Multiplication Puzzle
Time Limit: 1000MS Memory Limit: 65536K
Total Submissions: 9500 Accepted: 5906
Description
The multiplication puzzle is played with a row of cards, each containing a single positive integer. During the move player takes one card out of the row and scores the number of points equal to the product of the number on the card taken and the numbers on the cards on the left and on the right of it. It is not allowed to take out the first and the last card in the row. After the final move, only two cards are left in the row.

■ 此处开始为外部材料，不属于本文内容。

-- ==== Sys2Proof/Laws/State.lean ====
section
/-! SUPPORT. One lemma per field per update of the state, true by `rfl`, so that no proof unfolds a record update; and the
laws of reading a register after an update. -/

namespace Sys2Proof.Machine
namespace State

variable (s : State)

/-! `setV` -/

@[simp] theorem setV_v (x : Reg) (b : Byte) : (s.setV x b).v = s.v.set x.val b := rfl
@[simp] theorem setV_i (x : Reg) (b : Byte) : (s.setV x b).i = s.i := rfl
@[simp] theorem setV_pc (x : Reg) (b : Byte) : (s.setV x b).pc = s.pc := rfl
@[simp] theorem setV_dt (x : Reg) (b : Byte) : (s.setV x b).dt = s.dt := rfl
@[simp] theorem setV_st (x : Reg) (b : Byte) : (s.setV x b).st = s.st := rfl
@[simp] theorem setV_stack (x : Reg) (b : Byte) : (s.setV x b).stack = s.stack := rfl
@[simp] theorem setV_sp (x : Reg) (b : Byte) : (s.setV x b).sp = s.sp := rfl
@[simp] theorem setV_mem (x : Reg) (b : Byte) : (s.setV x b).mem = s.mem := rfl
@[simp] theorem setV_mode (x : Reg) (b : Byte) : (s.setV x b).mode = s.mode := rfl
@[simp] theorem setV_err (x : Reg) (b : Byte) : (s.setV x b).err = s.err := rfl
@[simp] theorem setV_params (x : Reg) (b : Byte) : (s.setV x b).params = s.params := rfl
@[simp] theorem setV_fb (x : Reg) (b : Byte) : (s.setV x b).fb = s.fb := rfl
@[simp] theorem setV_keys (x : Reg) (b : Byte) : (s.setV x b).keys = s.keys := rfl
@[simp] theorem setV_draws (x : Reg) (b : Byte) : (s.setV x b).draws = s.draws := rfl
@[simp] theorem setV_host (x : Reg) (b : Byte) : (s.setV x b).host = s.host := rfl
@[simp] theorem setV_reply (x : Reg) (b : Byte) : (s.setV x b).reply = s.reply := rfl

/-! `setI` -/

@[simp] theorem setI_v (w : Word) : (s.setI w).v = s.v := rfl
@[simp] theorem setI_i (w : Word) : (s.setI w).i = w := rfl
@[simp] theorem setI_pc (w : Word) : (s.setI w).pc = s.pc := rfl
@[simp] theorem setI_dt (w : Word) : (s.setI w).dt = s.dt := rfl
@[simp] theorem setI_st (w : Word) : (s.setI w).st = s.st := rfl
@[simp] theorem setI_stack (w : Word) : (s.setI w).stack = s.stack := rfl
@[simp] theorem setI_sp (w : Word) : (s.setI w).sp = s.sp := rfl
@[simp] theorem setI_mem (w : Word) : (s.setI w).mem = s.mem := rfl
@[simp] theorem setI_mode (w : Word) : (s.setI w).mode = s.mode := rfl
@[simp] theorem setI_err (w : Word) : (s.setI w).err = s.err := rfl
@[simp] theorem setI_params (w : Word) : (s.setI w).params = s.params := rfl
@[simp] theorem setI_fb (w : Word) : (s.setI w).fb = s.fb := rfl
@[simp] theorem setI_keys (w : Word) : (s.setI w).keys = s.keys := rfl
@[simp] theorem setI_draws (w : Word) : (s.setI w).draws = s.draws := rfl
@[simp] theorem setI_host (w : Word) : (s.setI w).host = s.host := rfl
@[simp] theorem setI_reply (w : Word) : (s.setI w).reply = s.reply := rfl

/-! `setPc` -/

@[simp] theorem setPc_v (w : Word) : (s.setPc w).v = s.v := rfl
@[simp] theorem setPc_i (w : Word) : (s.setPc w).i = s.i := rfl
@[simp] theorem setPc_pc (w : Word) : (s.setPc w).pc = w := rfl
@[simp] theorem setPc_dt (w : Word) : (s.setPc w).dt = s.dt := rfl
@[simp] theorem setPc_st (w : Word) : (s.setPc w).st = s.st := rfl
@[simp] theorem setPc_stack (w : Word) : (s.setPc w).stack = s.stack := rfl
@[simp] theorem setPc_sp (w : Word) : (s.setPc w).sp = s.sp := rfl
@[simp] theorem setPc_mem (w : Word) : (s.setPc w).mem = s.mem := rfl
@[simp] theorem setPc_mode (w : Word) : (s.setPc w).mode = s.mode := rfl
@[simp] theorem setPc_err (w : Word) : (s.setPc w).err = s.err := rfl
@[simp] theorem setPc_params (w : Word) : (s.setPc w).params = s.params := rfl
@[simp] theorem setPc_fb (w : Word) : (s.setPc w).fb = s.fb := rfl
@[simp] theorem setPc_keys (w : Word) : (s.setPc w).keys = s.keys := rfl
@[simp] theorem setPc_draws (w : Word) : (s.setPc w).draws = s.draws := rfl
@[simp] theorem setPc_host (w : Word) : (s.setPc w).host = s.host := rfl
@[simp] theorem setPc_reply (w : Word) : (s.setPc w).reply = s.reply := rfl

/-! `setDt` -/

@[simp] theorem setDt_v (b : Byte) : (s.setDt b).v = s.v := rfl
@[simp] theorem setDt_i (b : Byte) : (s.setDt b).i = s.i := rfl
@[simp] theorem setDt_pc (b : Byte) : (s.setDt b).pc = s.pc := rfl
@[simp] theorem setDt_dt (b : Byte) : (s.setDt b).dt = b := rfl
@[simp] theorem setDt_st (b : Byte) : (s.setDt b).st = s.st := rfl
@[simp] theorem setDt_stack (b : Byte) : (s.setDt b).stack = s.stack := rfl
@[simp] theorem setDt_sp (b : Byte) : (s.setDt b).sp = s.sp := rfl
@[simp] theorem setDt_mem (b : Byte) : (s.setDt b).mem = s.mem := rfl
@[simp] theorem setDt_mode (b : Byte) : (s.setDt b).mode = s.mode := rfl
@[simp] theorem setDt_err (b : Byte) : (s.setDt b).err = s.err := rfl
@[simp] theorem setDt_params (b : Byte) : (s.setDt b).params = s.params := rfl
@[simp] theorem setDt_fb (b : Byte) : (s.setDt b).fb = s.fb := rfl
@[simp] theorem setDt_keys (b : Byte) : (s.setDt b).keys = s.keys := rfl
@[simp] theorem setDt_draws (b : Byte) : (s.setDt b).draws = s.draws := rfl
@[simp] theorem setDt_host (b : Byte) : (s.setDt b).host = s.host := rfl
@[simp] theorem setDt_reply (b : Byte) : (s.setDt b).reply = s.reply := rfl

The goal is to take cards in such order as to minimize the total number of scored points.
For example, if cards in the row contain numbers 10 1 50 20 5, player might take a card with 1, then 20 and 50, scoring
10*1*50 + 50*20*5 + 10*50*5 = 500+5000+2500 = 8000
If he would take the cards in the opposite order, i.e. 50, then 20, then 1, the score would be
1*50*20 + 1*20*5 + 10*1*5 = 1000+100+50 = 1150.
Input
The first line of the input contains the number of cards N (3 <= N <= 100). The second line contains N integers in the range from 1 to 100, separated by spaces.
Output
Output must contain a single integer - the minimal score.
Sample Input
6
10 1 50 50 20 5
Sample Output
3650
分析
矩阵链(Matrix Chain),用迭代实现动态规划.
我把分析放在了代码注释中
感受
刚开始一直看别人代码,看不懂后来拿纸一步一步算总算弄明白了,Orz看十遍不如亲手算一遍.
#include<cstdio>
#include<iostream>
#include<algorithm>
#include<cmath>
#include<vector>
using namespace std;
#define inf 0x3fffffff
#define maxn 105
int p[maxn];// 表示矩阵的行数, 注意我是从0开始的
int m[maxn][maxn];//m[i][j]表示从第i个矩阵链到第j个矩阵链的最少相乘次数
int s[maxn][maxn];//s[i][j]表示从第i个矩阵链到第j个矩阵链的分界点(也就是解的追踪),在本题中可以不写
void matrix_chain(int* p,int n,int m[maxn][maxn],int s[maxn][maxn]){
for(int i=0;i<=n;i++)
m[i][i]=0;
for(int len=2;len<n;len++)//len:链长
for(int i=1;i<=n-len+1;i++)// i:左边界 (i=1,表示第i个矩阵链)
{
int j=i+len-1;//通过左边界i和链长r可确定右边界j (j:第j个矩阵链)
m[i][j]=inf;// init
for(int k=i;k<=j-1;k++){
int t=m[i][k]+m[k+1][j]+p[i-1]*p[k]*p[j];
if( t < m[i][j]){
m[i][j]=t; //更新解
s[i][j]=k;
}
}
}
}
//print_parens的功能是打印括弧,本题可以不要.
//paren : 括弧
//感觉和线段树有点相似,对着样例把这个树画出来就懂了,图在代码的最下面*/
void print_parens(int s[maxn][maxn],int i ,int j)
{
if(i==j)
printf("A%d",i);
else
{
printf("(");
print_parens(s,i,s[i][j]);
print_parens(s,s[i][j]+1,j);//递归调用
printf(")");
}
}
int main(){
//freopen("in.txt","r",stdin);
int n;
scanf("%d",&n);
for(int i=0;i<n;i++){
scanf("%d",&p[i]);
}
matrix_chain(p,n,m,s);
printf("%d\n",m[1][n-1]);
/*
printf("%d\n",s[1][n-1]);
printf("%d\n",s[2][n-1]);
printf("%d\n",s[2][4]);
printf("\nprint_parens:\n");
print_parens(s,1,n-1);
*/
return 0;
}关于print_parens的理解
下图是依据样例可以画出的树,然后按照先序遍历访问所有节点.
对于绿色节点:
第一次访问打印左括弧(即入栈时打印“(”) ,第二次访问打印右括弧(即出栈时打印”)”)
对于红色节点:
直接输出Ai
最后打印出的结果为:
(A1(((A2A3)A4)A5))